Article  Human Dignity  Culture

All we need to know about religious mockery, we learned in Rome

Has any subject been depicted in art more than Jesus Christ? Da Vinci painted the Last Supper. Michaelangelo sculpted the lifeless body of Jesus in the arms of Mary in his Pietà. How many great masters painted the Madonna and Child? How many crucifixes adorn the bodices of Roman Catholics? Images of Jesus are ubiquitous.

The earliest surviving depiction of Jesus, however, is probably unlike anything you’ll find in your local art gallery or religious bookstore. It wasn’t an oil painting or a sculpture in marble; it was a bit of graffiti, hastily scratched into plaster. It was a cartoon. It featured a man, Alexamenos, worshipping a man who was hanging from a cross and who had the head of a jackass. The graffiti contains an inscription: “Alexamenos worships his god.”

3 lessons from the Roman era

It was back in Rome, in the Kindergarten of Christianity, that we learned about religious bullying, hateful violence, and cartoonish mockery. The lessons from that era remain valid today. Indeed, even as heroic members of my congregation have donned a uniform and have faced gunfire from Islamic terrorists in Garland—even in this modern age of global war, those ancient lessons from Rome represent all that we really need to know.

1. In Rome we learned that the followers of Jesus do not answer with lethal weapons the sort of mockery that the Alexamenos graffito represents. There was no Christian guerilla brigade. Our Lord is the King of angels; he does not need assault teams to defend his honor.
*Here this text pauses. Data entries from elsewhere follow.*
theorem eraseCheckFlow_ignoresOpcode (b : Byte) : IgnoresOpcode (eraseCheckFlow b) :=
  .withFlashAddr fun _ => .ite (fun _ _ => rfl)
    (fun c s => Flow.andThen_setOpcode (eraseRun_ignoresOpcode _ _ c s) fun _ => rfl) (fun _ _ => rfl)

/-! #### Every instruction and every turn -/

theorem lutWrite0_setOpcode (i : Nat) (b : Byte) (c : Cell Byte) (s : State) :
    lutWrite0 i b (setOpcode c s) = setOpcode c (lutWrite0 i b s) := by
  unfold lutWrite0; split <;> rfl

theorem lutWrite1_setOpcode (i : Nat) (b : Byte) (c : Cell Byte) (s : State) :
    lutWrite1 i b (setOpcode c s) = setOpcode c (lutWrite1 i b s) := by
  unfold lutWrite1; split <;> rfl

theorem IgnoresOpcode.forgetOpcode_outcome {act : State → Flow} (h : IgnoresOpcode act) (c : Cell Byte) (s : State) :
    forgetOpcode (act (setOpcode c s)).outcome = forgetOpcode (act s).outcome := by
  rw [h c s]
  cases act s <;> rfl

/-- An opcode byte latches itself over the register before anything else; a continuation byte ignores it. -/
theorem forgetOpcode_exec_setOpcode (i : Instr) (c : Cell Byte) (s : State) :
    forgetOpcode (exec i (setOpcode c s)) = forgetOpcode (exec i s) := by
  cases i with
  | lut1 _ | lut16 _ | tileP0 _ | tileP1R4 _ | tileP2R4 _ | tileP4R4 _ | tileP16 _ | address | erase | reserved _ => rfl
  | tileP1R4Data b | tileP2R4Data b | tileP4R4Data b => exact (r4Byte_ignoresOpcode _ b).forgetOpcode_outcome c s
  | tileP16Mask b => exact (p16Loop_ignoresOpcode 8).forgetOpcode_outcome c { s with p16Mask := .val b, p16Bits := 8 }
  | tileP16High b => exact (p16Literal_ignoresOpcode _).forgetOpcode_outcome c s
  | eraseCheck b => exact (eraseCheckFlow_ignoresOpcode b).forgetOpcode_outcome c s
  | lut1Color1 b | lut16Color1 b =>
    simp only [exec, execLut1Color1, execLut16Color1, lutWrite0_setOpcode]
    rfl
  | lut1Color2 b | lut16Color2 b =>
    simp only [exec, execLut1Color2, execLut16Color2, lutWrite1_setOpcode]
    rfl
  | lut16Vec1 _ | lut16Vec2 _ | tileP16Low _ | addrLow _ | addrHigh _ | eraseCount _ => rfl

theorem push_ignoresOpcode (v : Byte) : IgnoresOpcode (push v) :=
  .ite (fun _ _ => rfl) (fun _ _ => rfl) (.ite (fun _ _ => rfl) (fun _ _ => rfl) (fun _ _ => rfl))

theorem forgetOpcode_producerMove_setOpcode (c : Cell Byte) (s : State) :
    forgetOpcode (.next (producerMove (setOpcode c s))) = forgetOpcode (.next (producerMove s)) := by
  unfold producerMove
  rw [setOpcode_script]
  cases s.script with
  | nil => rfl
  | cons a rest =>
    cases a with
    | push v => exact (push_ignoresOpcode v).forgetOpcode_outcome c { s with script := rest }
    | requestReset => rfl

/-- Settles O60: the same agent makes the same move; an instruction, the reset step and the producer each ignore the
register. -/
theorem opcodeRegisterIsNeverRead : Obligations.OpcodeRegisterIsNeverRead := by
  unfold Obligations.OpcodeRegisterIsNeverRead
  intro s c
  change forgetOpcode (step (setOpcode c s)) = _
  cases hfault : s.fault with
  | some code => rw [step_of_fault hfault, step_of_fault ((setOpcode_fault c s).trans hfault)]
  | none =>
    rw [step_eq_of_fault_eq_none hfault, step_eq_of_fault_eq_none ((setOpcode_fault c s).trans hfault),
      takesByte_setOpcode, takesReset_setOpcode, decodersTurn_setOpcode]
    split_ifs
    · exact forgetOpcode_exec_setOpcode _ c (popTail (turnTaken s))
    · rfl
    · rfl
    · exact forgetOpcode_producerMove_setOpcode c (turnTaken s)

end Sys2Proof.Machine
end

section
/-! ### ERASE's count byte, LUT1's second colour byte, and ADDRESS (R130 to R132, R135, R152) -/

namespace Sys2Proof.Machine

open Sys2Proof.Safety

theorem lutIndexOf_of_val {s : State} {i : Nat} (h : s.lutIndex = .val i) : lutIndexOf s = i := by
  rw [lutIndexOf, h, Cell.read]

theorem lutWrite1_of_lt {i : Nat} (h : i < 16) (b : Byte) (s : State) :
    lutWrite1 i b s = { s with lut := s.lut.set i ⟨(s.lut[i]).b0, .val b⟩ } := by
  rw [lutWrite1, dif_pos h]

/-- Settles O20: the count byte's meaning, and LUT1's write at an index that names an entry. -/
theorem eraseCountAndSecondLut1ColourByte : Obligations.EraseCountAndSecondLut1ColourByte := by
  unfold Obligations.EraseCountAndSecondLut1ColourByte
  intro s b
  refine ⟨rfl, fun i h hindex => ?_⟩
  rw [exec, execLut1Color2, lutIndexOf_of_val hindex, lutWrite1_of_lt h]

/-- The state that the bytes of ADDRESS leave (R130 to R132). -/
def addressLoaded (l1 l2 : Byte) (s : State) : State :=
  { s with
    state := .opcode, opcode := .val 0xE1#8, low := .val 0#8, lat1 := .val l1, lat2 := .val l2, addrValid := true }

theorem feed_address {s : State} (hs : s.state = .opcode) (hr : running s = true) (l1 l2 : Byte) :
    feed (assemble (.address l1 l2)) s = .next (addressLoaded l1 l2 s) := by
  have hopcode : stepByte 0xE1#8 s = .next { latchOpcode 0xE1#8 s with state := .addrLow } := by
    rw [stepByte, hs]
    rfl
  calc feed [0xE1#8, l1, l2] s
    _ = feed [l1, l2] { latchOpcode 0xE1#8 s with state := .addrLow } := feed_cons_of_running hr hopcode
    _ = feed [l2] { latchOpcode 0xE1#8 s with lat1 := .val l1, state := .addrHigh } := feed_cons_of_running hr rfl
    _ = feed [] (addressLoaded l1 l2 s) := feed_cons_of_running hr rfl

/-- Settles O22: ADDRESS is followed by OPCODE, in which it began, and the latches it leaves are the address. -/
theorem addressInstructionSetsTheAddress : Obligations.AddressInstructionSetsTheAddress := by
  unfold Obligations.AddressInstructionSetsTheAddress
  intro s l1 l2 hs hr
  refine ⟨addressLoaded l1 l2 s, feed_address hs hr l1 l2, ?_, rfl⟩
  rw [addressLoaded, ← hs]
Just as people sometimes need to be reminded about the simple lessons that they learned in Kindergarten, Christians have not always remembered this simple, nonviolent approach that served us so well in our earlier days. The episodes when we have forgotten have been the darkest, weakest chapters in our story.

In this era, the contrast serves the gospel well—ours is the faith in which God sends his Son to die for us, not a faith in which we must send our sons to die for him.

2. In Rome we also learned that the followers of Jesus are not the cartoonists of the world. The great apologists answered the criticisms of our opponents, but they did so by making serious responses to important questions, not by trying to mock and provoke the followers of other faiths. We do not sit in the seat of the scoffers. We do not venerate Mohammed. We do not agree with what the Qur’an says about Mohammed. Neither do we lampoon Mohammed. We do not participate in Pamela Geller’s anti-Islamic tirades and cartoons of Mohammed.

Actually, we talk about Mohammed as little as we can, because it isn’t about Mohammed; it’s about Jesus. We have no need to tear down Mohammed, because our mission is to lift up Jesus so that the world might be drawn to him. Efforts to offend Muslims by depicting Mohammed in cartoons are entirely beside the point, and Christians who participate in such activities have fallen victim to a distraction from their mission.

3. Finally, the Roman experience taught us that Jesus wins in a fair fight. No. Wait. That’s not quite it, is it? Jesus wins in unfair fights, too. In fact, no matter how much people stack the deck against Jesus, all fights are unfair in Jesus’ favor. That’s why we Baptists have tirelessly advocated for religious liberty and free speech as the rightful possession of all people from all faiths, including those who believe that they have no belief at all. When people attempt to stifle free speech and free religious exercise, they betray their fear of the power of faith and of their own comparative weakness.

But we, the servants of the Lord of hosts, have nothing to fear from the cartoons and jeers of detractors, or even from the sophistries of false religion’s most noble and eloquent advocates. We say let the cartoonists draw their cartoons, let the jihadis draw their weapons, and in the end, let every knee, nonetheless, bow and every tongue confess that Jesus Christ is Lord.